Without Loss of Myself

Globules of light fall,
How they fall so sweetly.

Where has my light gone? Evanescence.

Sometimes I feel as if there is no point in writing, but writing is a beautiful art form. I also find it difficult to trust, but in a way I end up trusting everybody. We all gravitate towards fear eventually; we want to learn if we are as capable as we wish to be. Oftentimes we are not and we become some strange person in the land of our body. The worst part is forgetting what we truly stand for.

A hideous person was probably a beautiful person beforehand. It is just that gravity pushes down on you and your walls push up against you. In the midst of the poking and prodding and the sadness and anger we lose the inner beauty. Those with religion can fall back and feel gratified at the moment that they make it the substitute for what once was their hope. Those without religion feel doomed. Am I truly doomed?

If you believe in so much, but so little, you get beaten down. You love so much, you breathe for everything that never even sighed for you.
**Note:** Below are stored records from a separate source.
theorem execMarkerReady_kept (w : Nat) (src : Nat) (m : Marker) (s : State) (h0 : Kept v₀ q₀ s) : KeptX v₀ q₀ (execMarkerReady w src m s) := by
  unfold execMarkerReady
  try dsimp only
  repeat' (first | (with_reducible first | assumption | apply KeptX.next | apply State.modWard_kept) | intro _ | fail_if_no_progress (with_reducible apply Kept.lit) | split | fail_if_no_progress dsimp only | fail_if_no_progress dsimp only [id])

theorem execMarkerBoundary_kept (w : Nat) (m : Marker) (s : State) (h0 : Kept v₀ q₀ s) : KeptX v₀ q₀ (execMarkerBoundary w m s) := by
  unfold execMarkerBoundary
  try dsimp only
  repeat' (first | (with_reducible first | assumption | apply KeptX.next | apply State.modWard_kept) | intro _ | fail_if_no_progress (with_reducible apply Kept.lit) | split | fail_if_no_progress dsimp only | fail_if_no_progress dsimp only [id])

theorem execMarkerHold_kept (w : Nat) (m : Marker) (s : State) (h0 : Kept v₀ q₀ s) : KeptX v₀ q₀ (execMarkerHold w m s) := by
  unfold execMarkerHold
  try dsimp only
  repeat' (first | (with_reducible first | assumption | apply KeptX.next | apply State.modWard_kept) | intro _ | fail_if_no_progress (with_reducible apply Kept.lit) | split | fail_if_no_progress dsimp only | fail_if_no_progress dsimp only [id])

theorem execMarkerStart_kept (w : Nat) (m : Marker) (s : State) (h0 : Kept v₀ q₀ s) : KeptX v₀ q₀ (execMarkerStart w m s) := by
  unfold execMarkerStart
  try dsimp only
  repeat' (first | (with_reducible first | assumption | apply KeptX.next | apply State.modWard_kept) | intro _ | fail_if_no_progress (with_reducible apply Kept.lit) | split | fail_if_no_progress dsimp only | fail_if_no_progress dsimp only [id])

theorem State.chargeBeat_kept (s : State) (w : Nat) (h0 : Kept v₀ q₀ s) : Kept v₀ q₀ (State.chargeBeat s w) := by
  unfold State.chargeBeat
  try dsimp only
  repeat' (first | (with_reducible first | assumption | apply Kept.forEach | apply State.modWard_kept | apply State.takeFresh_kept) | (refine State.takeFresh_keptEq ?_ ‹_›) | intro _ | fail_if_no_progress (with_reducible apply Kept.lit) | split | fail_if_no_progress dsimp only | fail_if_no_progress dsimp only [id])

theorem State.runHeldOp_kept (s : State) (w : Nat) (h : HeldOp) (h0 : Kept v₀ q₀ s) : Kept v₀ q₀ (State.runHeldOp s w h) := by
  unfold State.runHeldOp
  try dsimp only
  repeat' (first | (with_reducible first | assumption | apply State.modWard_kept | apply State.runOp_kept) | intro _ | fail_if_no_progress (with_reducible apply Kept.lit) | split | fail_if_no_progress dsimp only | fail_if_no_progress dsimp only [id])

theorem State.runWaiting_kept (n : Nat) (s : State) (w : Nat) (h : Kept v₀ q₀ s) : Kept v₀ q₀ (State.runWaiting n s w) := by
  induction n generalizing s with
  | zero => exact h
  | succ n ih =>
    unfold State.runWaiting
    split
    · split
      · exact ih _ (State.runHeldOp_kept _ _ _ h)
      · exact h
    · exact h

theorem State.runHeld_kept (s : State) (w : Nat) (h0 : Kept v₀ q₀ s) : Kept v₀ q₀ (State.runHeld s w) := by
  unfold State.runHeld
  try dsimp only
  repeat' (first | (with_reducible first | assumption | apply Kept.forEach | apply State.runHeldOp_kept | apply State.runWaiting_kept) | intro _ | fail_if_no_progress (with_reducible apply Kept.lit) | split | fail_if_no_progress dsimp only | fail_if_no_progress dsimp only [id])

theorem State.beginJob_kept (s : State) (w : Nat) (h0 : Kept v₀ q₀ s) : Kept v₀ q₀ (State.beginJob s w) := by
  unfold State.beginJob
  try dsimp only
  repeat' (first | (with_reducible first | assumption | apply State.modWard_kept | apply State.complete_kept) | intro _ | fail_if_no_progress (with_reducible apply Kept.lit) | split | fail_if_no_progress dsimp only | fail_if_no_progress dsimp only [id])

theorem State.jobEnds_kept (s : State) (w : Nat) (h0 : Kept v₀ q₀ s) : Kept v₀ q₀ (State.jobEnds s w) := by
  unfold State.jobEnds
  try dsimp only
  repeat' (first | (with_reducible first | assumption | apply State.stopJob_kept | apply State.faultNow_kept | apply State.wardLoss_kept | apply State.shutDown_kept) | intro _ | fail_if_no_progress (with_reducible apply Kept.lit) | split | fail_if_no_progress dsimp only | fail_if_no_progress dsimp only [id])

theorem State.takeSpares_kept (s : State) (w : Nat) (h0 : Kept v₀ q₀ s) : Kept v₀ q₀ (State.takeSpares s w) := by
  unfold State.takeSpares
  try dsimp only
  repeat' (first | (with_reducible first | assumption | apply Kept.forEach | apply State.modTile_kept | apply State.modWard_kept | apply State.loadTile_kept) | intro _ | fail_if_no_progress (with_reducible apply Kept.lit) | split | fail_if_no_progress dsimp only | fail_if_no_progress dsimp only [id])

theorem State.applyLost_kept (s : State) (w : Nat) (h0 : Kept v₀ q₀ s) : Kept v₀ q₀ (State.applyLost s w) := by
  unfold State.applyLost
  try dsimp only
  repeat' (first | (with_reducible first | assumption | apply Kept.forEach | apply State.modWard_kept | apply State.markCtx_kept | apply State.modTrain_kept) | intro _ | fail_if_no_progress (with_reducible apply Kept.lit) | split | fail_if_no_progress dsimp only | fail_if_no_progress dsimp only [id])

theorem State.pfShape_kept (s : State) (w : Nat) (c : Nat) (va : Nat) (h0 : Kept v₀ q₀ s) : Kept v₀ q₀ (State.pfShape s w c va).1 := by
  unfold State.pfShape
  try dsimp only
  repeat' (first | (with_reducible first | assumption | apply State.readVa_kept) | (refine State.readVa_keptEq ?_ ‹_›) | intro _ | fail_if_no_progress (with_reducible apply Kept.lit) | split | fail_if_no_progress dsimp only | fail_if_no_progress dsimp only [id])

theorem State.pfShape_keptEq {s : State} {w : Nat} {c : Nat} {va : Nat} {x} {y} (h0 : Kept v₀ q₀ s) (e : (State.pfShape s w c va) = (x, y)) : Kept v₀ q₀ x := by
  have e' := congrArg Prod.fst e
  dsimp only at e'
  subst e'
  exact State.pfShape_kept s w c va h0

theorem State.pfIssue_kept (s : State) (w : Nat) (p : JobProg) (t : Nat) (k : Nat) (e : PfEnt) (h0 : Kept v₀ q₀ s) : Kept v₀ q₀ (State.pfIssue s w p t k e) := by
  unfold State.pfIssue
  try dsimp only
  repeat' (first | (with_reducible first | assumption | apply Kept.forEach | apply State.modDev_kept | apply State.modWard_kept | apply State.countFault_kept | apply State.devIssue_kept | apply State.pfRecord_kept | apply State.pfOver_kept | apply State.pfShape_kept) | (refine State.pfShape_keptEq ?_ ‹_›) | intro _ | fail_if_no_progress (with_reducible apply Kept.lit) | split | fail_if_no_progress dsimp only | fail_if_no_progress dsimp only [id])

theorem State.issuePrefetch_kept (s : State) (w : Nat) (p : JobProg) (t : Nat) (h0 : Kept v₀ q₀ s) : Kept v₀ q₀ (State.issuePrefetch s w p t) := by
  unfold State.issuePrefetch
  try dsimp only
  repeat' (first | (with_reducible first | assumption | apply Kept.forEach | apply State.pfIssue_kept) | intro _ | fail_if_no_progress (with_reducible apply Kept.lit) | split | fail_if_no_progress dsimp only | fail_if_no_progress dsimp only [id])

theorem State.serve_kept (s : State) (w : Nat) (h0 : Kept v₀ q₀ s) : Kept v₀ q₀ (State.serve s w) := by
  unfold State.serve
  try dsimp only
  repeat' (first | (with_reducible first | assumption | apply State.release_kept | apply State.serveHinges_kept | apply State.accSlices_kept | apply State.retireSteps_kept | apply State.settle_kept | apply State.serveRest_kept | apply State.retryDist_kept | apply State.trainingStep_kept | apply State.applyLost_kept | apply State.issuePrefetch_kept) | intro _ | fail_if_no_progress (with_reducible apply Kept.lit) | split | fail_if_no_progress dsimp only | fail_if_no_progress dsimp only [id])

theorem State.clearStandIn_kept (s : State) (i : Nat) (h0 : Kept v₀ q₀ s) : Kept v₀ q₀ (State.clearStandIn s i) := by
  unfold State.clearStandIn
  try dsimp only
  repeat' (first | (with_reducible first | assumption | apply State.modTile_kept) | intro _ | fail_if_no_progress (with_reducible apply Kept.lit) | split | fail_if_no_progress dsimp only | fail_if_no_progress dsimp only [id])

theorem State.resumeTile_kept (s : State) (w : Nat) (i : Nat) (h0 : Kept v₀ q₀ s) : Kept v₀ q₀ (State.resumeTile s w i) := by
  unfold State.resumeTile
  try dsimp only
  repeat' (first | (with_reducible first | assumption | apply State.modTile_kept | apply State.checkPc_kept) | intro _ | fail_if_no_progress (with_reducible apply Kept.lit) | split | fail_if_no_progress dsimp only | fail_if_no_progress dsimp only [id])

theorem State.boundary_kept (s : State) (w : Nat) (ns : W32) (h0 : Kept v₀ q₀ s) : Kept v₀ q₀ (State.boundary s w ns) := by
  unfold State.boundary
  try dsimp only
  repeat' (first | (with_reducible first | assumption | apply Kept.forEach | apply State.modWard_kept | apply State.pruneUncounted_kept | apply State.settle_kept | apply State.takeEarly_kept | apply State.takeSnap_kept | apply State.chargeBeat_kept | apply State.runWaiting_kept | apply State.runHeld_kept | apply State.beginJob_kept | apply State.jobEnds_kept | apply State.takeSpares_kept | apply State.serve_kept | apply State.clearStandIn_kept | apply State.resumeTile_kept) | intro _ | fail_if_no_progress (with_reducible apply Kept.lit) | split | fail_if_no_progress dsimp only | fail_if_no_progress dsimp only [id])
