/-- What the list of R179 leaves of the ward: the beat it opened, and none of its tiles at BEAT. -/
theorem State.boundary_opened {s : State} {w : Nat} {ns : W32} {x : Ward} (hx : x = s.ward w) (hdue : x.mb.due = [])
    (hnone : ∀ h ∈ x.heldOps, h.waits = false) : (s.boundary w ns).Opened (x.opening w ns x.tiles) := by
  have hcharge : ((s.chargeBeat w).ward w).agenda = x.agenda := hx ▸ State.chargeBeat_agenda s w
  have hheld : (s.chargeBeat w).runHeld w = s.chargeBeat w := by
    simp only [Ward.agenda, Prod.mk.injEq] at hcharge
    obtain ⟨-, -, hmb, hops⟩ := hcharge
    exact State.runHeld_none (by rw [hmb, hdue]) (by rwa [hops])
  unfold State.boundary
  rw [hheld]
  extract_lets s1 s2 s3 s4 s5 s6 s7
  have h2 : s2.Opened (x.opening w ns []) := by
    refine State.beginJob_opened ⟨?_, fun i hi => nomatch hi⟩
    change Ward.Opened _ ((s1.modWard w fun x => (x.newBeat ns).dropEmpty).ward w)
    rw [State.modWard_ward_same]
    exact Ward.newBeat_opened hcharge hnone
  have h3 : s3.Opened (x.opening w ns []) := State.jobEnds_opened h2
  have h4 : s4.Opened (x.opening w ns []) := by
    have hops : ∀ h ∈ (s3.ward w).heldOps, h.waits = false := h3.1.heldOps
    unfold s4
    rw [State.runWaiting_none hops]
    exact State.modWard_opened h3 Ward.nextExchange_beat
  have h5 : s5.Opened (x.opening w ns []) := State.serve_opened (State.takeSnap_opened (State.takeSpares_opened h4))
  have h6 : s6.Opened (x.opening w ns []) := State.modWard_opened h5 Ward.takeLen_beat
  have h7 : s7.Opened (x.opening w ns []) := Opened.forEach (fun _ _ ht => State.clearStandIn_opened ht) h6
  have htiles : (s7.ward w).tiles = x.tiles := Ward.tiles_of_dies h7.1.dies
  rw [htiles]
  have h8 : (forEach x.tiles s7 fun s i => s.resumeTile w i).Opened (x.opening w ns x.tiles) :=
    State.resumeTiles_opened (B := x.opening w ns []) (js := []) x.tiles h7
  exact State.settle_opened (State.takeEarly_opened h8)

/-- Settles O37: before the new beat the boundary leaves the ward's number, dies and held commands alone; what it opens then stands
to its end. That the event changes nothing while the beat is not closed is the model's choice (log entry 134). -/
theorem boundariesCountBeats : Obligations.BoundariesCountBeats := by
  rintro s w ns x hlive hw rfl hbeat
  refine ⟨fun hopen => if_neg (by simp [hopen]), fun hclosed hdue hnone => ⟨s.boundary w ns, if_pos ⟨hlive, hw, hbeat, hclosed⟩, ?_⟩⟩
  obtain ⟨hward, hawake⟩ := State.boundary_opened (ns := ns) rfl hdue hnone
  refine ⟨hward.num, hward.period, hward.closed, hward.holdSteps, hward.holding, hward.dies, fun i hi => hawake i ?_⟩
  exact Ward.tiles_of_dies hward.dies (y := s.ward w) ▸ hi

end Sys2Proof.Machine
end

section
/-! Step points (R174 to R178, R195): the unit that a held beat names, what closes, holds or overruns a beat, and BEAT_STEP_POINT. -/

namespace Sys2Proof.Machine
open Sys2Proof

/-! ### The lowest unit (R195) -/

/-- What units are ordered by: die, then UNIT, then IDX. -/
def unitKey (a : Nat × Nat × Nat) : Nat ×ₗ Nat ×ₗ Nat := toLex (a.1, toLex a.2)

theorem unitBefore_iff (a b : Nat × Nat × Nat) : unitBefore a b = true ↔ unitKey a < unitKey b := by
  simp [unitBefore, unitKey, Prod.Lex.lt_iff]

theorem unitBefore_false_iff (a b : Nat × Nat × Nat) : unitBefore a b = false ↔ unitKey b ≤ unitKey a := by
  rw [← not_lt, ← unitBefore_iff, Bool.not_eq_true]

theorem firstUnit_none_iff (l : List (Nat × Nat × Nat)) : firstUnit l = none ↔ l = [] := by
  cases l with
  | nil => simp [firstUnit]
  | cons a r =>
    unfold firstUnit
    split <;> simp

/-- A first unit is one of the list, and none of the list is before it. -/
theorem firstUnit_least {l : List (Nat × Nat × Nat)} {u : Nat × Nat × Nat} (h : firstUnit l = some u) :
    u ∈ l ∧ ∀ v ∈ l, unitBefore v u = false := by
  simp only [unitBefore_false_iff]
  induction l generalizing u with
  | nil => cases h
  | cons a r ih =>
    unfold firstUnit at h
    split at h
    · next hr =>
      cases h
      rw [(firstUnit_none_iff r).mp hr]
      simp
    · next b hr =>
      obtain ⟨hmem, hleast⟩ := ih hr
      cases hba : unitBefore b a with
      | true =>
        obtain rfl : b = u := by simpa [hba] using h
        have hlt := (unitBefore_iff b a).mp hba
        exact ⟨List.mem_cons_of_mem a hmem, List.forall_mem_cons.mpr ⟨hlt.le, hleast⟩⟩
      | false =>
        obtain rfl : a = u := by simpa [hba] using h
        have hle := (unitBefore_false_iff b a).mp hba
        exact ⟨List.mem_cons_self, List.forall_mem_cons.mpr ⟨le_rfl, fun v hv => hle.trans (hleast v hv)⟩⟩

/-! ### What a step point does to a beat (R176 to R178) -/

/-- The ward once its beat is over. -/
def Ward.beatOver (x : Ward) : Ward := { x with closed := true, holding := false }

/-- The ward once its beat is held one step more for unit `u`. -/
def Ward.heldFor (x : Ward) (u : Nat × Nat × Nat) : Ward :=
  { x with holding := true, holdSteps := x.holdSteps + 1, heldSteps := incSat x.heldSteps,
           heldBeats := if x.holdSteps = 0 then incSat x.heldBeats else x.heldBeats,
           tieLate := if x.holdSteps = 0 ∧ x.latePlates ≠ [] then incSat x.tieLate else x.tieLate,
           lastHold := { steps := BitVec.ofNat 16 (min (x.holdSteps + 1) 0xFFFF), unit := u.2.1, die := u.1, idx := u.2.2,
                         beatLo := x.num.setWidth 32 } }

/-- The ward once its beat has overrun with unit `u` unfinished. -/
def Ward.overran (x : Ward) (u : Nat × Nat × Nat) : Ward :=
  { x.beatOver with overrun := true, lastHold := { steps := BitVec.ofNat 16 (min x.holdSteps 0xFFFF), unit := u.2.1, die := u.1, idx := u.2.2,
                                                   beatLo := x.num.setWidth 32 } }

/-- The ward once a fault of its job is decided; the first stays. -/
def Ward.faulted (x : Ward) (st : St) : Ward := { x with job := x.job.map fun j => { j with fault := some (j.fault.getD st) } }

theorem Ward.faulted_of_none {x : Ward} (h : x.job = none) (st : St) : x.faulted st = x := by
  cases x
  cases h
  rfl

theorem Ward.faulted_of_some {x : Ward} {j : Job} (h : x.job = some j) (st : St) :
    x.faulted st = { x with job := some { j with fault := some (j.fault.getD st) } } := by
  unfold Ward.faulted
  rw [h]
  rfl

section
variable (s : State) (w : Nat) (u : Nat × Nat × Nat)

theorem State.closeBeat_unheld (h : (s.ward w).holdSteps = 0) : s.closeBeat w = s.modWard w Ward.beatOver := if_pos h

theorem State.holdOrOverrun_below (h : (s.ward w).holdSteps < (s.ward w).holdMax) :
    s.holdOrOverrun w u = s.modWard w fun x => x.heldFor u :=
  if_neg fun hlimit => absurd hlimit.1 (by omega)

theorem State.holdOrOverrun_limit (h : (s.ward w).holdMax ≤ (s.ward w).holdSteps) (hroll : (s.ward w).mb.rollHeld = false) :
    s.holdOrOverrun w u = s.overrunBeat w u := if_pos ⟨h, hroll⟩

theorem State.jobFault_eq (st : St) : s.jobFault w st = s.modWard w fun x => x.faulted st := by
  refine State.modWard_congr s w ?_
  cases hjob : (s.ward w).job with
  | none => exact (Ward.faulted_of_none hjob st).symm
  | some j => exact (Ward.faulted_of_some hjob st).symm

/-- Nothing is abandoned before TIE_LATE steps of hold, nor where no plate is late. -/
theorem State.abandonLate_none (h : (s.ward w).holdSteps < (s.ward w).lateSteps ∨ (s.ward w).latePlates = []) : s.abandonLate w = s := by
  unfold State.abandonLate
  dsimp only
  split
  · rfl
  · next hlate =>
    rw [h.resolve_left fun hearly => hlate (.inl hearly)]
    rfl

theorem State.overrunBeat_eq : s.overrunBeat w u =
    ((s.modWard w fun x => x.overran u).holdRecord w 4 St.beatOverrun.code).modWard w fun x => x.faulted .beatOverrun :=
  State.jobFault_eq _ w .beatOverrun

/-- The record of a held beat is one record, of class 0x0B (R486). -/
theorem State.holdRecord_record (scope : Nat) (st : Byte) : (s.holdRecord w scope st).saf.seqNext = s.saf.seqNext + 1 ∧
    ((s.holdRecord w scope st).faults.get ((s.saf.seqNext - 1) % faultRing)).cls = 0x0B := by
  unfold State.holdRecord
  extract_lets h
  obtain ⟨-, hseq, ⟨-, hcls, -⟩, -, -⟩ := State.report_reports s
    { cls := 0x0B, scope := scope, status := st, ward := w, unit := h.unit, die := h.die, idx := h.idx, src := 3, detail := h.word.setWidth 128 }
  exact ⟨hseq, hcls⟩

theorem State.holdRecord_ward (scope : Nat) (st : Byte) (v : Nat) : (s.holdRecord w scope st).ward v = s.ward v :=
  congrArg (Tab.get · v) (State.report_wards s _)

theorem State.overrunBeat_ward_same : (s.overrunBeat w u).ward w = ((s.ward w).overran u).faulted .beatOverrun := by
  rw [State.overrunBeat_eq, State.modWard_ward_same, State.holdRecord_ward, State.modWard_ward_same]

theorem State.overrunBeat_ward_other (v : Nat) (h : v ≠ w) : (s.overrunBeat w u).ward v = s.ward v := by
  rw [State.overrunBeat_eq, State.modWard_ward_other _ _ _ _ h, State.holdRecord_ward, State.modWard_ward_other _ _ _ _ h]

theorem State.overrunBeat_record : (s.overrunBeat w u).saf.seqNext = s.saf.seqNext + 1 ∧
    ((s.overrunBeat w u).faults.get ((s.saf.seqNext - 1) % faultRing)).cls = 0x0B := by
  rw [State.overrunBeat_eq, State.modWard_saf, State.modWard_faults]
  exact State.holdRecord_record (s.modWard w fun x => x.overran u) w 4 _

end

/-! ### Updates of one ward -/

theorem OnlyWard.refl (s : State) (w : Nat) : OnlyWard s s w (s.ward w) := ⟨rfl, fun _ _ => rfl, fun _ => rfl, rfl⟩

section
variable {s t : State} {w : Nat} {y : Ward} (h : OnlyWard s t w y)
include h

theorem OnlyWard.update (f : Ward → Ward) : OnlyWard s (t.modWard w f) w (f y) := by
  obtain ⟨hward, hother, hbyte, hframe⟩ := h
  refine ⟨hward ▸ State.modWard_ward_same t w f, fun v hv => (State.modWard_ward_other t w f v hv).trans (hother v hv), hbyte, ?_⟩
  exact congrArg (fun v : State => { v with wards := Tab.modify t.wards w f }) hframe

theorem OnlyWard.closes (h0 : y.holdSteps = 0) : OnlyWard s (t.closeBeat w) w y.beatOver := by
  rw [State.closeBeat_unheld t w (by rw [h.1, h0])]
  exact h.update Ward.beatOver

theorem OnlyWard.holds (hbelow : y.holdSteps < y.holdMax) (u : Nat × Nat × Nat) : OnlyWard s (t.holdOrOverrun w u) w (y.heldFor u) := by
  rw [State.holdOrOverrun_below t w u (by rw [h.1]; exact hbelow)]
  exact h.update fun x => x.heldFor u

theorem OnlyWard.sameUnits : SameUnits s t := by
  obtain ⟨-, -, -, hframe⟩ := h
  exact SameUnits.of_units ((congrArg State.units hframe).trans rfl)

end

/-! ### BEAT_STEP_POINT: one equation per answer -/

section
variable {s : State} {w : Nat}

theorem Ward.running_of_working {x : Ward} (h : x.working = true) : x.running = true := (Bool.and_eq_true_iff.mp h).1

theorem Ward.working_of_not_running {x : Ward} (h : x.running = false) : x.working = false := by
  simp [Ward.working, h]

theorem execBeatStepPoint_closed (hclosed : (s.ward w).closed = true) : execBeatStepPoint w s = .next s :=
  if_pos (.inr (.inr (.inr hclosed)))

section
variable (hlive : s.live = true) (hw : w < 8) (hbeat : (s.ward w).hasBeat = true) (hopen : (s.ward w).closed = false)
include hlive hw hbeat hopen

theorem stepPoint_due : ¬((!s.live) = true ∨ 7 < w ∨ (!(s.ward w).hasBeat) = true ∨ (s.ward w).closed = true) := by
  simpa [hlive, hbeat, hopen] using Nat.le_of_lt_succ hw

theorem execBeatStepPoint_idle (hidle : (s.ward w).running = false ∨ (s.ward w).multi = false ∧ (s.ward w).working = false) :
    execBeatStepPoint w s = .next (s.closeBeat w) := by
  have hwork : (s.ward w).working = false := hidle.elim Ward.working_of_not_running And.right
  have halone : ((s.ward w).running && (s.ward w).multi) = false := by
    rcases hidle with hrun | ⟨hmulti, -⟩
    · simp [hrun]
    · simp [hmulti]
  unfold execBeatStepPoint
  simp only [if_neg (stepPoint_due hlive hw hbeat hopen), hwork, halone, Bool.not_false, if_true, Bool.false_eq_true, if_false]

section
variable (hwork : (s.ward w).working = true) (hmulti : (s.ward w).multi = false)
  (hlate : (s.ward w).holdSteps < (s.ward w).lateSteps ∨ (s.ward w).latePlates = [])
include hwork hmulti hlate

theorem execBeatStepPoint_finished (hnone : s.unfinished w = []) : execBeatStepPoint w s = .next (s.closeBeat w) := by
  unfold execBeatStepPoint
  simp only [if_neg (stepPoint_due hlive hw hbeat hopen), hwork, hmulti, Bool.not_true, Bool.false_eq_true, if_false,
    State.abandonLate_none s w hlate, hnone, firstUnit]

theorem execBeatStepPoint_unfinished {u : Nat × Nat × Nat} (hu : firstUnit (s.unfinished w) = some u) :
    execBeatStepPoint w s = .next (s.holdOrOverrun w u) := by
  unfold execBeatStepPoint
  simp only [if_neg (stepPoint_due hlive hw hbeat hopen), hwork, hmulti, Bool.not_true, Bool.false_eq_true, if_false,
    State.abandonLate_none s w hlate, hu]

end

end
end

/-- Settles O36: the first unit by induction on the list; of a step point, the equation of each answer. That the counters and
BEA_LAST_HOLD are updated at each hold step and an overrun's record is of class 0x0B (log entry 122), and that LATE is counted at the
first hold step (log entry 128), are the model's choices. -/
theorem beatsCloseHoldOrOverrun : Obligations.BeatsCloseHoldOrOverrun := by
  refine ⟨fun l u h => firstUnit_least h, firstUnit_none_iff, ?_⟩
  rintro s w x hlive hw rfl hbeat
  have hclose (h0 : (s.ward w).holdSteps = 0) (hexec : execBeatStepPoint w s = .next (s.closeBeat w)) :
      Answers (.beatStepPoint w) s fun t => OnlyWard s t w (s.ward w).beatOver :=
    ⟨_, hexec, (OnlyWard.refl s w).closes h0⟩
  refine ⟨execBeatStepPoint_closed, fun hopen h0 hidle => hclose h0 (execBeatStepPoint_idle hlive hw hbeat hopen hidle), ?_⟩
  intro hopen hwork hmulti hlate
  refine ⟨fun hnone h0 => hclose h0 (execBeatStepPoint_finished hlive hw hbeat hopen hwork hmulti hlate hnone), fun u hu => ?_⟩
  have hexec := execBeatStepPoint_unfinished hlive hw hbeat hopen hwork hmulti hlate hu
  refine ⟨fun hbelow => ⟨_, hexec, (OnlyWard.refl s w).holds hbelow u⟩, fun hlimit hroll => ⟨_, hexec, ?_⟩⟩
  rw [State.holdOrOverrun_limit s w u hlimit hroll]
  dsimp only
  rw [State.overrunBeat_ward_same]
  obtain ⟨hseq, hcls⟩ := State.overrunBeat_record s w u
  refine ⟨rfl, rfl, rfl, fun j hj => ?_, State.overrunBeat_ward_other s w u, hseq, fun _ => hcls⟩
  exact congrArg (Option.map fun j : Job => { j with fault := some (j.fault.getD .beatOverrun) }) hj

end Sys2Proof.Machine
end

section
/-! Beat markers (R180, R181, R183, R391): what a sent marker leaves, the markers that arrive, the master's decision, the verdict and a
lost marker. -/

namespace Sys2Proof.Machine
open Sys2Proof

/-! ### Sending only adds to what was sent -/

section
variable (s : State)

theorem State.sendOne_sent {t : State} (k : Nat) (h : s.sendOne k = some t) : s.sent ⊆ t.sent := by
  unfold State.sendOne at h
  dsimp only at h
  split at h
  · cases h
  · split at h
    · cases h
    · split at h
      · cases h
      · cases h
        exact List.subset_append_left _ _

theorem State.pumpN_sent (n : Nat) (k : Nat) : s.sent ⊆ (State.pumpN n s k).sent := by
  induction n generalizing s with
  | zero => exact List.Subset.refl _
  | succ n ih =>
    unfold State.pumpN
    split
    · next t ht => exact List.Subset.trans (State.sendOne_sent s k ht) (ih t)
    · exact List.Subset.refl _

theorem State.portOf_sent (own : Option Nat) (f : Flit) : (s.portOf own f).2.sent = s.sent := by
  unfold State.portOf
  dsimp only
  split
  · rfl
  · split
    · rfl
    · split
      · rfl
      · split <;> rfl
I guess it is martyrdom, but I would not just die for what I believe in, I live for it too– it cannot be martyrdom. Regardless, sacrifice after sacrifice leaves you scarred in a million places and it leaves you stranded in a sea of faces, names, and indifference. Why still put yourself through this?

Losing yourself is much worse. There should be beauty in the world and there should be wonderful people to carry it out. It is not about heaven or hell, it is simply about seeing every individual as an amazing thing, whether they hurt you or love you.

Everything brings me down a million times and I am pushed under the waves again and again, but I see beauty in everything external to me. I might just be damning myself, but things are often difficult to understand. Everything is a part of you, so do not cut it loose; you will just be cutting off a piece of yourself.